Problem:
Check every line below for the word "speed" and show those that hold it.

Available data Start Marker

/-! ### Copy -/

theorem State.modClean_after {m' q' : Nat} {u' : State} {s : State} {id : Nat} {f : Clean → Clean} (h' : Keeps m' q' u' s)
    (hm' : Nat.lor 0x0 m' = m') (hq' : Nat.lor 0x2000 q' = q') : Keeps m' q' u' (s.modClean id f) := by
  refine Keeps.after ?_ hm' hq' h'
  clear hm' hq' h'
  unfold State.modClean
  with_reducible repeat' first
    | assumption | exact Keeps.refl _ | (apply State.modHost_after; rotate_left; decide; decide) | apply Keeps.ite
    | apply Keeps.ite_fst | apply Keeps.ite_snd | (intro) | split | dsimp only

theorem State.bandSwitch_after {m' q' : Nat} {u' : State} {s : State} {id : Nat} {c : Clean} (h' : Keeps m' q' u' s)
    (hm' : Nat.lor 0x7f3d000000000000000000000000000000000000000000000000000000000000000000000000000000000000000000000000000000000000000000000000000000000000 m' = m') (hq' : Nat.lor 0x6800 q' = q') : Keeps m' q' u' (s.bandSwitch id c) := by
  refine Keeps.after ?_ hm' hq' h'
  clear hm' hq' h'
  unfold State.bandSwitch
  with_reducible repeat' first
    | assumption | exact Keeps.refl _ | (apply State.journal_after; rotate_left; decide; decide)
    | (apply State.modHost_after; rotate_left; decide; decide) | (apply State.modNs_after; rotate_left; decide; decide)
    | (apply State.modRecord_after; rotate_left; decide; decide)
    | (apply State.rewriteBand_after; rotate_left; decide; decide) | apply Keeps.when | apply Keeps.ite
    | apply Keeps.ite_fst | apply Keeps.ite_snd | (apply Keeps.of_eq_fst; assumption) | (apply Keeps.of_eq_snd; assumption)
    | (intro) | split | dsimp only

theorem State.bceAdvance_after {m' q' : Nat} {u' : State} {s : State} {id : Nat} (h' : Keeps m' q' u' s)
    (hm' : Nat.lor 0x78001800000000000000007f3d008000000000000000000000000000000000000000000000000000000000000000000000000000000000000000000010000000000000000000000000000000000000 m' = m') (hq' : Nat.lor 0x6801 q' = q') : Keeps m' q' u' (s.bceAdvance id) := by
  refine Keeps.after ?_ hm' hq' h'
  clear hm' hq' h'
  unfold State.bceAdvance
  with_reducible repeat' first
    | assumption | exact Keeps.refl _ | (apply State.bandSwitch_after; rotate_left; decide; decide)
    | (apply State.modClean_after; rotate_left; decide; decide)
    | (apply State.postPlaces_after; rotate_left; decide; decide) | apply Keeps.ite | apply Keeps.ite_fst
    | apply Keeps.ite_snd | (apply Keeps.of_eq_fst; assumption) | (apply Keeps.of_eq_snd; assumption) | (intro) | split
    | dsimp only

theorem State.bceDeliver_after {m' q' : Nat} {u' : State} {s : State} {id lba : Nat} {w : Content} (h' : Keeps m' q' u' s)
    (hm' : Nat.lor 0x78001800000000000000007f3d008000000000000000000000000000000000000000000000000000000000000000000000000000000000000000000010000000000000000000000000000000000000 m' = m') (hq' : Nat.lor 0x6801 q' = q') : Keeps m' q' u' (s.bceDeliver id lba w) := by
  refine Keeps.after ?_ hm' hq' h'
  clear hm' hq' h'
  unfold State.bceDeliver
  with_reducible repeat' first
    | assumption | exact Keeps.refl _ | (apply State.bceAdvance_after; rotate_left; decide; decide)
    | (apply State.modClean_after; rotate_left; decide; decide) | (apply Keeps.of_eq_fst; assumption)
    | (apply Keeps.of_eq_snd; assumption) | (intro) | split | dsimp only

theorem State.bceFail_after {m' q' : Nat} {u' : State} {s : State} {id lba : Nat} (h' : Keeps m' q' u' s)
    (hm' : Nat.lor 0x78001800000000000000007f3d008000000000000000000000000000000000000000000000000000000000000000000000000000000000000000000010000000000000000000000000000000000000 m' = m') (hq' : Nat.lor 0x6801 q' = q') : Keeps m' q' u' (s.bceFail id lba) := by
  refine Keeps.after ?_ hm' hq' h'
  clear hm' hq' h'
  unfold State.bceFail
  with_reducible repeat' first
    | assumption | exact Keeps.refl _ | (apply State.bceAdvance_after; rotate_left; decide; decide)
    | (apply State.modClean_after; rotate_left; decide; decide) | (apply Keeps.of_eq_fst; assumption)
    | (apply Keeps.of_eq_snd; assumption) | (intro) | split | dsimp only

theorem State.withdrawReads_after {m' q' : Nat} {u' : State} {s : State} {x : Str} {p : Request → Bool} (h' : Keeps m' q' u' s)
    (hm' : Nat.lor 0x78001800000000000000000000000000000000000000000000000000000000000000000000000000000000000000000000000000000000000000000010000000000000000000000000000000000000 m' = m') (hq' : Nat.lor 0x801 q' = q') : Keeps m' q' u' (s.withdrawReads x p) := by
  refine Keeps.after ?_ hm' hq' h'
  clear hm' hq' h'
  unfold State.withdrawReads
  with_reducible repeat' first
    | assumption | exact Keeps.refl _ | (apply State.feed_after; rotate_left; decide; decide)
    | (apply State.modSeq_after; rotate_left; decide; decide) | apply Keeps.ite | apply Keeps.ite_fst | apply Keeps.ite_snd
    | (intro) | split | dsimp only

theorem State.abandonClean_after {m' q' : Nat} {u' : State} {s : State} {id : Nat} (h' : Keeps m' q' u' s)
    (hm' : Nat.lor 0x178001800000000000000000000008000000000000000000000000000000000000000000000000000000000000000000000000000000000000000000010000000000000000000000000000000000000 m' = m') (hq' : Nat.lor 0x6801 q' = q') : Keeps m' q' u' (s.abandonClean id) := by
  refine Keeps.after ?_ hm' hq' h'
  clear hm' hq' h'
  unfold State.abandonClean
  with_reducible repeat' first
    | assumption | exact Keeps.refl _ | (apply State.modHost_after; rotate_left; decide; decide)
    | (apply State.modRecord_after; rotate_left; decide; decide)
    | (apply State.withdrawReads_after; rotate_left; decide; decide)
    | (apply State.withdrawWrites_after; rotate_left; decide; decide) | (apply Keeps.of_eq_fst; assumption)
    | (apply Keeps.of_eq_snd; assumption) | (intro) | split | dsimp only

theorem State.startClean_after {m' q' : Nat} {u' : State} {s : State} {id : Nat} (h' : Keeps m' q' u' s)
    (hm' : Nat.lor 0x78001800000000000000007f3d008000000000000000000000000000000000000000000000000000000000000000000000000000000000000000000010000000000000000000000000000000000000 m' = m') (hq' : Nat.lor 0x6821 q' = q') : Keeps m' q' u' (s.startClean id) := by
  refine Keeps.after ?_ hm' hq' h'
  clear hm' hq' h'
  unfold State.startClean
  with_reducible repeat' first
    | assumption | exact Keeps.refl _ | (apply State.bceAdvance_after; rotate_left; decide; decide)
    | (apply State.drawn_after; rotate_left; decide; decide) | (apply State.modHost_after; rotate_left; decide; decide)
    | (apply State.modRecord_after; rotate_left; decide; decide)
    | (apply State.postPlaces_after; rotate_left; decide; decide)
    | (apply State.rewriteBand_after; rotate_left; decide; decide) | apply Keeps.ite | apply Keeps.ite_fst
    | apply Keeps.ite_snd | (apply Keeps.of_eq_fst; assumption) | (apply Keeps.of_eq_snd; assumption) | (intro) | split
    | dsimp only

theorem State.bandCleanStart_after {m' q' : Nat} {u' : State} {s : State} {id : Nat} (h' : Keeps m' q' u' s)
    (hm' : Nat.lor 0x78001800000000000000007f3d008000000000000000000000000000000000000000000000000000000000000000000000000000000000000000000010000000000000000000000000000000000000 m' = m') (hq' : Nat.lor 0x6821 q' = q') : Keeps m' q' u' (s.bandCleanStart id) := by
  refine Keeps.after ?_ hm' hq' h'
  clear hm' hq' h'
  unfold State.bandCleanStart
  with_reducible repeat' first
    | assumption | exact Keeps.refl _ | (apply State.startClean_after; rotate_left; decide; decide) | apply Keeps.ite
    | apply Keeps.ite_fst | apply Keeps.ite_snd | (apply Keeps.of_eq_fst; assumption) | (apply Keeps.of_eq_snd; assumption)
    | (intro) | split | dsimp only

theorem State.skipAge_after {m' q' : Nat} {u' : State} {s : State} {id : Nat} (h' : Keeps m' q' u' s)
    (hm' : Nat.lor 0x78001800000000000000007f3d008000000000000000000000000000000000000000000000000000000000000000000000000000000000000000000010000000000000000000000000000000000000 m' = m') (hq' : Nat.lor 0x6821 q' = q') : Keeps m' q' u' (s.skipAge id) := by
  refine Keeps.after ?_ hm' hq' h'
  clear hm' hq' h'
  unfold State.skipAge
  with_reducible repeat' first
    | assumption | exact Keeps.refl _ | (apply State.startClean_after; rotate_left; decide; decide) | apply Keeps.ite
    | apply Keeps.ite_fst | apply Keeps.ite_snd | (apply Keeps.of_eq_fst; assumption) | (apply Keeps.of_eq_snd; assumption)
    | (intro) | split | dsimp only

/-! ### Streams -/

theorem State.streamRefresh_after {m' q' : Nat} {u' : State} {s : State} (h' : Keeps m' q' u' s)
    (hm' : Nat.lor 0x400000f080000000000000000000000000000000000000000000000000000000000000000000000000000000000000000000000000000000000000000000000000 m' = m') (hq' : Nat.lor 0x0 q' = q') : Keeps m' q' u' (s.streamRefresh) := by
  refine Keeps.after ?_ hm' hq' h'
  clear hm' hq' h'
  unfold State.streamRefresh
  with_reducible repeat' first
    | assumption | exact Keeps.refl _ | (apply Keeps.wr; rotate_left; decide) | apply Keeps.foldl | apply Keeps.foldl_snd
    | apply Keeps.foldl_fst | (intro) | split | dsimp only

theorem State.recordAvail_after {m' q' : Nat} {u' : State} {s : State} {t : Stream} (h' : Keeps m' q' u' s)
    (hm' : Nat.lor 0x10000000000000000000000000000000000000000000000000000000000000000000000000000000000000000000000000000000000000000000000000000 m' = m') (hq' : Nat.lor 0x0 q' = q') : Keeps m' q' u' (s.recordAvail t) := by
  refine Keeps.after ?_ hm' hq' h'
  clear hm' hq' h'
  unfold State.recordAvail
  with_reducible repeat' first
    | assumption | exact Keeps.refl _ | (apply Keeps.wr; rotate_left; decide) | apply Keeps.foldl | apply Keeps.foldl_snd
    | apply Keeps.foldl_fst | (intro) | split | dsimp only

theorem State.showSlot_after {m' q' : Nat} {u' : State} {s : State} {t : Stream} (h' : Keeps m' q' u' s)
    (hm' : Nat.lor 0x3fe000000000000000000000000000000000000000000000000000000000000000000000000000000000000000000000000000000000000000000 m' = m') (hq' : Nat.lor 0x0 q' = q') : Keeps m' q' u' (s.showSlot t) := by
  refine Keeps.after ?_ hm' hq' h'
  clear hm' hq' h'
  unfold State.showSlot
  with_reducible repeat' first
    | assumption | exact Keeps.refl _ | (apply Keeps.wr; rotate_left; decide) | (apply Keeps.flag; rotate_left; decide)
    | (apply Keeps.setTo; rotate_left; decide) | (intro) | split | dsimp only

theorem State.releaseStream_after {m' q' : Nat} {u' : State} {s : State} {t : Stream} {wdrn : Bool} (h' : Keeps m' q' u' s)
    (hm' : Nat.lor 0x1800000000000000000000000000000000000000000000000400000f080000004000000000000000000000000000000000000000000000000000000000000000000000000000000000000000000000000000000000000000000 m' = m') (hq' : Nat.lor 0x10c2000 q' = q') : Keeps m' q' u' (s.releaseStream t wdrn) := by
  refine Keeps.after ?_ hm' hq' h'
  clear hm' hq' h'
  unfold State.releaseStream
  with_reducible repeat' first
    | assumption | exact Keeps.refl _ | (apply Keeps.unflag; rotate_left; decide)
    | (apply State.modHost_after; rotate_left; decide; decide)
    | (apply State.refreshMode_after; rotate_left; decide; decide)
    | (apply State.streamRefresh_after; rotate_left; decide; decide) | apply Keeps.ite | apply Keeps.ite_fst
    | apply Keeps.ite_snd | (intro) | split | dsimp only
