theorem State.keMeasured_after {m' q' : Nat} {u' : State} {s : State} {ke : Nat} (h' : Keeps m' q' u' s)
    (hm' : Nat.lor 0x1800000000000000000010000000000000000000000000001800000000000000000000000000009160000000000000000000400000300000000000000000014000000000000000000000000801c00600cc00000000000000000 m' = m') (hq' : Nat.lor 0x10c6cc0 q' = q') : Keeps m' q' u' (s.keMeasured ke) := by
  refine Keeps.after ?_ hm' hq' h'
  clear hm' hq' h'
  unfold State.keMeasured
  with_reducible repeat' first
    | assumption | exact Keeps.refl _ | (apply Keeps.wr; rotate_left; decide) | (apply Keeps.flag; rotate_left; decide)
    | (apply State.logEvent_after; rotate_left; decide; decide)
    | (apply State.spinFailed_after; rotate_left; decide; decide) | apply Keeps.ite | apply Keeps.ite_fst
    | apply Keeps.ite_snd | (intro) | split | dsimp only

theorem State.speAlign_after {m' q' : Nat} {u' : State} {s : State} {angle : Nat} (h' : Keeps m' q' u' s)
    (hm' : Nat.lor 0x18000000000000000000000000000000000000000000000000000000000000000000000000000000000000000000000000000000000000000000000000000000000000000000000000000000000000004c00000000000000000 m' = m') (hq' : Nat.lor 0x10c2400 q' = q') : Keeps m' q' u' (s.speAlign angle) := by
  refine Keeps.after ?_ hm' hq' h'
  clear hm' hq' h'
  unfold State.speAlign
  with_reducible repeat' first
    | assumption | exact Keeps.refl _ | (apply State.modSpe_after; rotate_left; decide; decide)
    | (apply State.setSpeState_after; rotate_left; decide; decide) | (intro) | split | dsimp only

theorem State.catchRotor_after {m' q' : Nat} {u' : State} {s : State} {angle : Nat} {mrpm : Int} {ke : Option Nat} (h' : Keeps m' q' u' s)
    (hm' : Nat.lor 0x1000000000000000000000 m' = m') (hq' : Nat.lor 0x400 q' = q') : Keeps m' q' u' (s.catchRotor angle mrpm ke) := by
  refine Keeps.after ?_ hm' hq' h'
  clear hm' hq' h'
  unfold State.catchRotor
  with_reducible repeat' first
    | assumption | exact Keeps.refl _ | (apply Keeps.wr; rotate_left; decide)
    | (apply State.modSpe_after; rotate_left; decide; decide) | (intro) | split | dsimp only

theorem State.catchDone_after {m' q' : Nat} {u' : State} {s : State} (h' : Keeps m' q' u' s)
    (hm' : Nat.lor 0x1800000000000000000010000000000000000000000000001800000000000000000000000000009160000000000000000000400000300000000000000000014000000000000000000000000801c00600cc00000000000000000 m' = m') (hq' : Nat.lor 0x10c6cc0 q' = q') : Keeps m' q' u' (s.catchDone) := by
  refine Keeps.after ?_ hm' hq' h'
  clear hm' hq' h'
  unfold State.catchDone
  with_reducible repeat' first
    | assumption | exact Keeps.refl _ | (apply State.keMeasured_after; rotate_left; decide; decide)
    | (apply State.modSpe_after; rotate_left; decide; decide) | (apply State.setSpeState_after; rotate_left; decide; decide)
    | (apply Keeps.of_eq_fst; assumption) | (apply Keeps.of_eq_snd; assumption) | (intro) | split | dsimp only

theorem State.speFit_after {m' q' : Nat} {u' : State} {s : State} {f : FitIn} (h' : Keeps m' q' u' s)
    (hm' : Nat.lor 0x1800000000000000000010000000000000000000000000001800000010000000000000000000009160000000000000000000400000300000000000000000014000000000000000000000000801c001087c00002000438000000 m' = m') (hq' : Nat.lor 0x10c6ec1 q' = q') : Keeps m' q' u' (s.speFit f) := by
  refine Keeps.after ?_ hm' hq' h'
  clear hm' hq' h'
  unfold State.speFit
  with_reducible repeat' first
    | assumption | exact Keeps.refl _ | (apply Keeps.wr; rotate_left; decide) | (apply Keeps.setTo; rotate_left; decide)
    | (apply State.catchRotor_after; rotate_left; decide; decide) | (apply State.modSpe_after; rotate_left; decide; decide)
    | (apply State.setSpeState_after; rotate_left; decide; decide)
    | (apply State.speAlign_after; rotate_left; decide; decide)
    | (apply State.speAttemptFailed_after; rotate_left; decide; decide) | apply Keeps.ite | apply Keeps.ite_fst
    | apply Keeps.ite_snd | (intro) | split | dsimp only

theorem State.pwmSample_after {m' q' : Nat} {u' : State} {s : State} {p : PwmIn} (h' : Keeps m' q' u' s)
    (hm' : Nat.lor 0x8000000000000000000000 m' = m') (hq' : Nat.lor 0x420 q' = q') : Keeps m' q' u' (s.pwmSample p) := by
  refine Keeps.after ?_ hm' hq' h'
  clear hm' hq' h'
  unfold State.pwmSample
  with_reducible repeat' first
    | assumption | exact Keeps.refl _ | (apply Keeps.bump; rotate_left; decide)
    | (apply State.drawn_after; rotate_left; decide; decide) | (apply State.modSpe_after; rotate_left; decide; decide)
    | apply Keeps.ite | apply Keeps.ite_fst | apply Keeps.ite_snd | (apply Keeps.of_eq_fst; assumption)
    | (apply Keeps.of_eq_snd; assumption) | (intro) | split | dsimp only

theorem State.lossTest_after {m' q' : Nat} {u' : State} {s : State} {p : PwmIn} (h' : Keeps m' q' u' s)
    (hm' : Nat.lor 0x0 m' = m') (hq' : Nat.lor 0x400 q' = q') : Keeps m' q' u' (s.lossTest p) := by
  refine Keeps.after ?_ hm' hq' h'
  clear hm' hq' h'
  unfold State.lossTest
  with_reducible repeat' first
    | assumption | exact Keeps.refl _ | (apply State.modSpe_after; rotate_left; decide; decide) | apply Keeps.ite
    | apply Keeps.ite_fst | apply Keeps.ite_snd | (intro) | split | dsimp only

theorem State.keSample_after {m' q' : Nat} {u' : State} {s : State} {p : PwmIn} (h' : Keeps m' q' u' s)
    (hm' : Nat.lor 0x1800000000000000000010000000000000000000000000001800000000000000000000000000009160000000000000000000400000300000000000000000014000000000000000000000000801c00600cc00000000000000000 m' = m') (hq' : Nat.lor 0x10c6cc0 q' = q') : Keeps m' q' u' (s.keSample p) := by
  refine Keeps.after ?_ hm' hq' h'
  clear hm' hq' h'
  unfold State.keSample
  with_reducible repeat' first
    | assumption | exact Keeps.refl _ | (apply State.keMeasured_after; rotate_left; decide; decide)
    | (apply State.modSpe_after; rotate_left; decide; decide) | (apply State.spinFailed_after; rotate_left; decide; decide)
    | apply Keeps.ite | apply Keeps.ite_fst | apply Keeps.ite_snd | (intro) | split | dsimp only

theorem State.spindleTick_after {m' q' : Nat} {u' : State} {s : State} {t : Nat} {predicted : Bool} (h' : Keeps m' q' u' s)
    (hm' : Nat.lor 0x1800000000000000000010000000000000000000000000001800000000000000000000000000009160000000000000000000400000300000000000000000014000000000000000000000000801c04600cc00000000000000000 m' = m') (hq' : Nat.lor 0x10c6cc0 q' = q') : Keeps m' q' u' (s.spindleTick t predicted) := by
  refine Keeps.after ?_ hm' hq' h'
  clear hm' hq' h'
  unfold State.spindleTick
  with_reducible repeat' first
    | assumption | exact Keeps.refl _ | (apply Keeps.wr; rotate_left; decide) | (apply Keeps.setTo; rotate_left; decide)
    | (apply State.catchDone_after; rotate_left; decide; decide) | (apply State.modSpe_after; rotate_left; decide; decide)
    | apply Keeps.ite | apply Keeps.ite_fst | apply Keeps.ite_snd | (apply Keeps.of_eq_fst; assumption)
    | (apply Keeps.of_eq_snd; assumption) | (intro) | split | dsimp only
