theorem State.ladderTagFail_after {m' q' : Nat} {u' : State} {s : State} {x : Str} {l : Ladder} (h' : Keeps m' q' u' s)
    (hm' : Nat.lor 0x78001800000000000000007f3d018000000000000000000038801800000000000000000000000004010003000000000000000000000000000000000010000000000000000000000000000000000000 m' = m') (hq' : Nat.lor 0x78c1 q' = q') : Keeps m' q' u' (s.ladderTagFail x l) := by
  refine Keeps.after ?_ hm' hq' h'
  clear hm' hq' h'
  unfold State.ladderTagFail
  with_reducible repeat' first
    | assumption | exact Keeps.refl _ | (apply State.ladderFail_after; rotate_left; decide; decide)
    | (apply State.modLadder_after; rotate_left; decide; decide)
    | (apply State.postTarget_after; rotate_left; decide; decide)
    | (apply State.startRung_after; rotate_left; decide; decide) | apply Keeps.when | (apply Keeps.of_eq_fst; assumption)
    | (apply Keeps.of_eq_snd; assumption) | (intro) | split | dsimp only

theorem State.skipRung_after {m' q' : Nat} {u' : State} {s : State} {x : Str} {l : Ladder} (h' : Keeps m' q' u' s)
    (hm' : Nat.lor 0x78001800000000000000007f3d018000000000000000000038805800000000000000000000000004010003000000000000000000000000000000000010000000000000000000000000000000000000 m' = m') (hq' : Nat.lor 0xf8c1 q' = q') : Keeps m' q' u' (s.skipRung x l) := by
  refine Keeps.after ?_ hm' hq' h'
  clear hm' hq' h'
  unfold State.skipRung
  with_reducible repeat' first
    | assumption | exact Keeps.refl _ | (apply State.advance_after; rotate_left; decide; decide)
    | (apply State.parityAdvance_after; rotate_left; decide; decide) | (apply Keeps.of_eq_fst; assumption)
    | (apply Keeps.of_eq_snd; assumption) | (intro) | split | dsimp only

theorem State.stopLadder_after {m' q' : Nat} {u' : State} {s : State} {x : Str} {l : Ladder} (h' : Keeps m' q' u' s)
    (hm' : Nat.lor 0x78001800000000000000007f3d018000000000000000000038805800000000000000000000000004010003000000000000000000000000000000000010000000000000000000000000000000000000 m' = m') (hq' : Nat.lor 0xf8c1 q' = q') : Keeps m' q' u' (s.stopLadder x l) := by
  refine Keeps.after ?_ hm' hq' h'
  clear hm' hq' h'
  unfold State.stopLadder
  with_reducible repeat' first
    | assumption | exact Keeps.refl _ | (apply State.ladderFail_after; rotate_left; decide; decide)
    | (apply State.parityAdvance_after; rotate_left; decide; decide)
    | (apply State.subFailed_after; rotate_left; decide; decide) | (apply Keeps.of_eq_fst; assumption)
    | (apply Keeps.of_eq_snd; assumption) | (intro) | split | dsimp only

theorem State.ladderRevolution_after {m' q' : Nat} {u' : State} {s : State} {x : Str} {turn : LadderTurn} (h' : Keeps m' q' u' s)
    (hm' : Nat.lor 0x78001800000000000000007f3d018000000000000000000038805800000000000000000000000004010003000000000000000000000000000000000010000000000000000000000000000000000000 m' = m') (hq' : Nat.lor 0xf8c1 q' = q') : Keeps m' q' u' (s.ladderRevolution x turn) := by
  refine Keeps.after ?_ hm' hq' h'
  clear hm' hq' h'
  unfold State.ladderRevolution
  with_reducible repeat' first
    | assumption | exact Keeps.refl _ | (apply State.modLadder_after; rotate_left; decide; decide)
    | (apply State.newRequestId_after; rotate_left; decide; decide)
    | (apply State.postRequest_after; rotate_left; decide; decide)
    | (apply State.skipRung_after; rotate_left; decide; decide)
    | (apply State.stopLadder_after; rotate_left; decide; decide) | apply Keeps.ite | apply Keeps.ite_fst
    | apply Keeps.ite_snd | (apply Keeps.of_eq_fst; assumption) | (apply Keeps.of_eq_snd; assumption) | (intro) | split
    | dsimp only

theorem State.parityPass_after {m' q' : Nat} {u' : State} {s : State} {x : Str} {turn : LadderTurn} (h' : Keeps m' q' u' s)
    (hm' : Nat.lor 0x78001800000000000000007f3d018000000000000000000038805800000000000000000000000004010003000000000000000000000000000000000010000000000000000000000000000000000000 m' = m') (hq' : Nat.lor 0xf8c1 q' = q') : Keeps m' q' u' (s.parityPass x turn) := by
  refine Keeps.after ?_ hm' hq' h'
  clear hm' hq' h'
  unfold State.parityPass
  with_reducible repeat' first
    | assumption | exact Keeps.refl _ | (apply State.modLadder_after; rotate_left; decide; decide)
    | (apply State.parityAdvance_after; rotate_left; decide; decide)
    | (apply State.postPlaces_after; rotate_left; decide; decide)
    | (apply State.skipRung_after; rotate_left; decide; decide)
    | (apply State.stopLadder_after; rotate_left; decide; decide) | apply Keeps.ite | apply Keeps.ite_fst
    | apply Keeps.ite_snd | (apply Keeps.of_eq_fst; assumption) | (apply Keeps.of_eq_snd; assumption) | (intro) | split
    | dsimp only
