theorem State.ccEnable_after {m' q' : Nat} {u' : State} {s : State} {k ams : Nat} (h' : Keeps m' q' u' s)
    (hm' : Nat.lor 0x1000000000000000000000000000000000000000000000000000000000000000000000000000000000000000000000000000000000000000 m' = m') (hq' : Nat.lor 0x2000 q' = q') : Keeps m' q' u' (s.ccEnable k ams) := by
  refine Keeps.after ?_ hm' hq' h'
  clear hm' hq' h'
  unfold State.ccEnable
  with_reducible repeat' first
    | assumption | exact Keeps.refl _ | (apply Keeps.flag; rotate_left; decide)
    | (apply State.modController_after; rotate_left; decide; decide) | apply Keeps.ite | apply Keeps.ite_fst
    | apply Keeps.ite_snd | (intro) | split | dsimp only

theorem State.ccDisable_after {m' q' : Nat} {u' : State} {s : State} {k : Nat} (h' : Keeps m' q' u' s)
    (hm' : Nat.lor 0x18000000000000000000078001800007000000000007ffd01f00000f08000000418b000000000000000000000000000000000000000000000000000000000000000000000000010000000000000000000000000000000000000 m' = m') (hq' : Nat.lor 0x10d6821 q' = q') : Keeps m' q' u' (s.ccDisable k) := by
  refine Keeps.after ?_ hm' hq' h'
  clear hm' hq' h'
  unfold State.ccDisable
  with_reducible repeat' first
    | assumption | exact Keeps.refl _ | (apply State.controllerReset_after; rotate_left; decide; decide) | apply Keeps.ite
    | apply Keeps.ite_fst | apply Keeps.ite_snd | (intro) | split | dsimp only

theorem State.controllerReady_after {m' q' : Nat} {u' : State} {s : State} {k : Nat} (h' : Keeps m' q' u' s)
    (hm' : Nat.lor 0x42000000000000000000000000000000000000000000000000000000000000000000000000000000000000000000000000000000000000000 m' = m') (hq' : Nat.lor 0x2000 q' = q') : Keeps m' q' u' (s.controllerReady k) := by
  refine Keeps.after ?_ hm' hq' h'
  clear hm' hq' h'
  unfold State.controllerReady
  with_reducible repeat' first
    | assumption | exact Keeps.refl _ | (apply Keeps.flag; rotate_left; decide)
    | (apply State.modController_after; rotate_left; decide; decide) | apply Keeps.when | apply Keeps.ite
    | apply Keeps.ite_fst | apply Keeps.ite_snd | (apply Keeps.of_eq_fst; assumption) | (apply Keeps.of_eq_snd; assumption)
    | (intro) | split | dsimp only

theorem State.functionReset_after {m' q' : Nat} {u' : State} {s : State} {k : Nat} (h' : Keeps m' q' u' s)
    (hm' : Nat.lor 0x18000000000000000000078001800007000000000007ffd01f00000f08000000418b000000000000000000000000000000000000000000000000000000000000000000000000010000000000000000000000000000000000000 m' = m') (hq' : Nat.lor 0x10d6821 q' = q') : Keeps m' q' u' (s.functionReset k) := by
  refine Keeps.after ?_ hm' hq' h'
  clear hm' hq' h'
  unfold State.functionReset
  with_reducible repeat' first
    | assumption | exact Keeps.refl _ | (apply State.controllerReset_after; rotate_left; decide; decide) | apply Keeps.ite
    | apply Keeps.ite_fst | apply Keeps.ite_snd | (intro) | split | dsimp only

theorem State.setLink_after {m' q' : Nat} {u' : State} {s : State} {p : Nat} {up : Bool} {speed width : Nat} (h' : Keeps m' q' u' s)
    (hm' : Nat.lor 0x7e0000010000000000000000000000000000000000000000000000000000000000000000000000000000000000000000000000000000000000000000 m' = m') (hq' : Nat.lor 0x0 q' = q') : Keeps m' q' u' (s.setLink p up speed width) := by
  refine Keeps.after ?_ hm' hq' h'
  unfold State.setLink portRegs
  by_cases hp : p = 0 <;> simp only [hp, if_true, if_false] <;>
    (refine Keeps.foldl ?_ (fun u a h => h.setTo rfl); exact (((Keeps.refl _).setTo rfl).wr rfl).wr rfl)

Available data End Marker

Solution:
theorem State.setLink_after {m' q' : Nat} {u' : State} {s : State} {p : Nat} {up : Bool} {speed width : Nat} (h' : Keeps m' q' u' s)
    (hm' : Nat.lor 0x7e0000010000000000000000000000000000000000000000000000000000000000000000000000000000000000000000000000000000000000000000 m' = m') (hq' : Nat.lor 0x0 q' = q') : Keeps m' q' u' (s.setLink p up speed width) := by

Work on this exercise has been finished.